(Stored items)
§ §

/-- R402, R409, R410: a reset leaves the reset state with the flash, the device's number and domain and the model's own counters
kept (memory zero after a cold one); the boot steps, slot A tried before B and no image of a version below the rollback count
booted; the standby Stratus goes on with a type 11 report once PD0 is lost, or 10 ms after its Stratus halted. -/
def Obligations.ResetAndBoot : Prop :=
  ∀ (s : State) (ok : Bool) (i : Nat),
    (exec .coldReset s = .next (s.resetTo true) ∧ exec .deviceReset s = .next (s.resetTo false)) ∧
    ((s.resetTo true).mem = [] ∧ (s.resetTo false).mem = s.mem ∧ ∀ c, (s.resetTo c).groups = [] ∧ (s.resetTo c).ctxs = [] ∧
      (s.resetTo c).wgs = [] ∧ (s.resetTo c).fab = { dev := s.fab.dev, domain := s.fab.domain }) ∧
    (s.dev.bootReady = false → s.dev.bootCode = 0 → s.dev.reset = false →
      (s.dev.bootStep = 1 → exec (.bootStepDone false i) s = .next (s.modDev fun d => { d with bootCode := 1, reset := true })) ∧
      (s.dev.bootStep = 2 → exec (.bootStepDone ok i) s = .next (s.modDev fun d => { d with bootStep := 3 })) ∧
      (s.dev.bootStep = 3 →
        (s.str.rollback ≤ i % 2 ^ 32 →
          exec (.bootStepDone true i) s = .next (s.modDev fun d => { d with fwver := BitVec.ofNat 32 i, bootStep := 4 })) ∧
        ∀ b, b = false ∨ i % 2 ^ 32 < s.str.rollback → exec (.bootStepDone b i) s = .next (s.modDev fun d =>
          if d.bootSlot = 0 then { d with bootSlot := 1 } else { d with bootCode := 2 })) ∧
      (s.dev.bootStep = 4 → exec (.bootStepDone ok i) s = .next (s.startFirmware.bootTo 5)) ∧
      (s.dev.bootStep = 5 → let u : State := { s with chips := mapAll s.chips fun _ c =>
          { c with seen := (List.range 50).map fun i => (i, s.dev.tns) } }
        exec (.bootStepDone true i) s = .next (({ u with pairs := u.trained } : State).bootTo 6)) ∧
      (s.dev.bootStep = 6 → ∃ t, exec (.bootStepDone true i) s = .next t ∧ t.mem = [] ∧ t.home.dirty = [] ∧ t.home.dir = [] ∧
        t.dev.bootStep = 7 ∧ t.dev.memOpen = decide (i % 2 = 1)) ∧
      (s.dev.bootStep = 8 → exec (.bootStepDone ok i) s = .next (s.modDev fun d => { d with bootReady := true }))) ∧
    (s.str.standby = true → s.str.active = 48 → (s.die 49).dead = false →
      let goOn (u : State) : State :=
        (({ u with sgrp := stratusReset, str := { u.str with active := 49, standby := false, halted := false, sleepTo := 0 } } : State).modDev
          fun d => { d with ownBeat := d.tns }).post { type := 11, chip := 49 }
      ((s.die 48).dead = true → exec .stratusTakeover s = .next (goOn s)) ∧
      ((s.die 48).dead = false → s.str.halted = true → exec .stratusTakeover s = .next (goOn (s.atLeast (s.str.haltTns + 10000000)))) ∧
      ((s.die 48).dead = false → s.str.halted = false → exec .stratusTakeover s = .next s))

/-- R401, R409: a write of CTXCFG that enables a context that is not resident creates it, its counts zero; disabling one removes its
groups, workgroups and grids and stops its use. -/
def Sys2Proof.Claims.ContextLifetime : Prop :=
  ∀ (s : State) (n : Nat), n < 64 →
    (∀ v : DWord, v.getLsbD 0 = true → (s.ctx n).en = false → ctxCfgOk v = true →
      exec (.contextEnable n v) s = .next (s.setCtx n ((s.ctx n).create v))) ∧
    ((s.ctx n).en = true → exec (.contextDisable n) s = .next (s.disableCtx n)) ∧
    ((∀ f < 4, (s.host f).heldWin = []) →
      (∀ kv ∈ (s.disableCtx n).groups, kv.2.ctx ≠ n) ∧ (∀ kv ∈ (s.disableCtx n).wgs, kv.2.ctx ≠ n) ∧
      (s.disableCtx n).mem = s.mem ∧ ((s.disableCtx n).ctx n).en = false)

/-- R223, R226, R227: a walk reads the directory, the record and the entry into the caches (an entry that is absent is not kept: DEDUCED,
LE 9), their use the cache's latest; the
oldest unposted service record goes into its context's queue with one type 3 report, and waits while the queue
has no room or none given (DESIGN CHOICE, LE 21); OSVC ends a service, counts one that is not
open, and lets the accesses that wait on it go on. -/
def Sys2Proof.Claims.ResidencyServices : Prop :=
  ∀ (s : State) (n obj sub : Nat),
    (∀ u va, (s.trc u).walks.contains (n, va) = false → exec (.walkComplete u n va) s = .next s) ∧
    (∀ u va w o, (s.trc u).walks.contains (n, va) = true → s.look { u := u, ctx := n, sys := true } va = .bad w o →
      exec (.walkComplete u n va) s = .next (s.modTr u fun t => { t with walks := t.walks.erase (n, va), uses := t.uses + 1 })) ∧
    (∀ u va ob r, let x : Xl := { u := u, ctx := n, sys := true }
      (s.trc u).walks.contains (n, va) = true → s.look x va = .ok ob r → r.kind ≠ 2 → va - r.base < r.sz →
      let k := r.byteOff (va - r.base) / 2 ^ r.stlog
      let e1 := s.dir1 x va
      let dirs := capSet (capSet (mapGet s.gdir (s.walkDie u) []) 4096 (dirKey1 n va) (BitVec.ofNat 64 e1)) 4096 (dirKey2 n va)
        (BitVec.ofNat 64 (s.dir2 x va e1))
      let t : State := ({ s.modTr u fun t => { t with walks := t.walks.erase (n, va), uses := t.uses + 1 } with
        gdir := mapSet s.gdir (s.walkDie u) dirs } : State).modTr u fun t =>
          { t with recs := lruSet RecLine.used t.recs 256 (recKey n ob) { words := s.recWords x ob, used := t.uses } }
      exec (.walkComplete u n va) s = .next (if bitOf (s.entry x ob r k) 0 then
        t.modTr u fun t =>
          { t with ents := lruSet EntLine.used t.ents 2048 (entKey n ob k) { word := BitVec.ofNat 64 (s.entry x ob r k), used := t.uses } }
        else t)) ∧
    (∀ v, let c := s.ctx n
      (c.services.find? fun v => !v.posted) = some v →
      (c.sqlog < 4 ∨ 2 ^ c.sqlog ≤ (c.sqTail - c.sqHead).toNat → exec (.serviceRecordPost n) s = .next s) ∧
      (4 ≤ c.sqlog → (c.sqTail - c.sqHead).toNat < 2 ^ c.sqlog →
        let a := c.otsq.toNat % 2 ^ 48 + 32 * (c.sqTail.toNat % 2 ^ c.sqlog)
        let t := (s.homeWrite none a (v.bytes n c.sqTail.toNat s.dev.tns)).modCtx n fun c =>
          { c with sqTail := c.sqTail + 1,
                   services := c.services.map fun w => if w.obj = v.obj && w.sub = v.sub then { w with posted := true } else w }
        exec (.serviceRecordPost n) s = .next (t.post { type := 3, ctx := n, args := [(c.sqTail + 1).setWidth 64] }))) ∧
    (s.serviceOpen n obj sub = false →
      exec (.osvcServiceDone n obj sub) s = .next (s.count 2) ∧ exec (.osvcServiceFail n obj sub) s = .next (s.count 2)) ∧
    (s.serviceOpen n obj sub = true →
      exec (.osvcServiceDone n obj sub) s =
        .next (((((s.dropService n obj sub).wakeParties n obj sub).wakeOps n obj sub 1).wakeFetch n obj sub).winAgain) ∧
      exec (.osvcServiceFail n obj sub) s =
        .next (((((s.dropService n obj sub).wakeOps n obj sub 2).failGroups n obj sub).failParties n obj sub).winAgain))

§ §

Problem details >>
How many lines of these entries contain the string "active"? Reply with the number alone.

Response to this task >>
2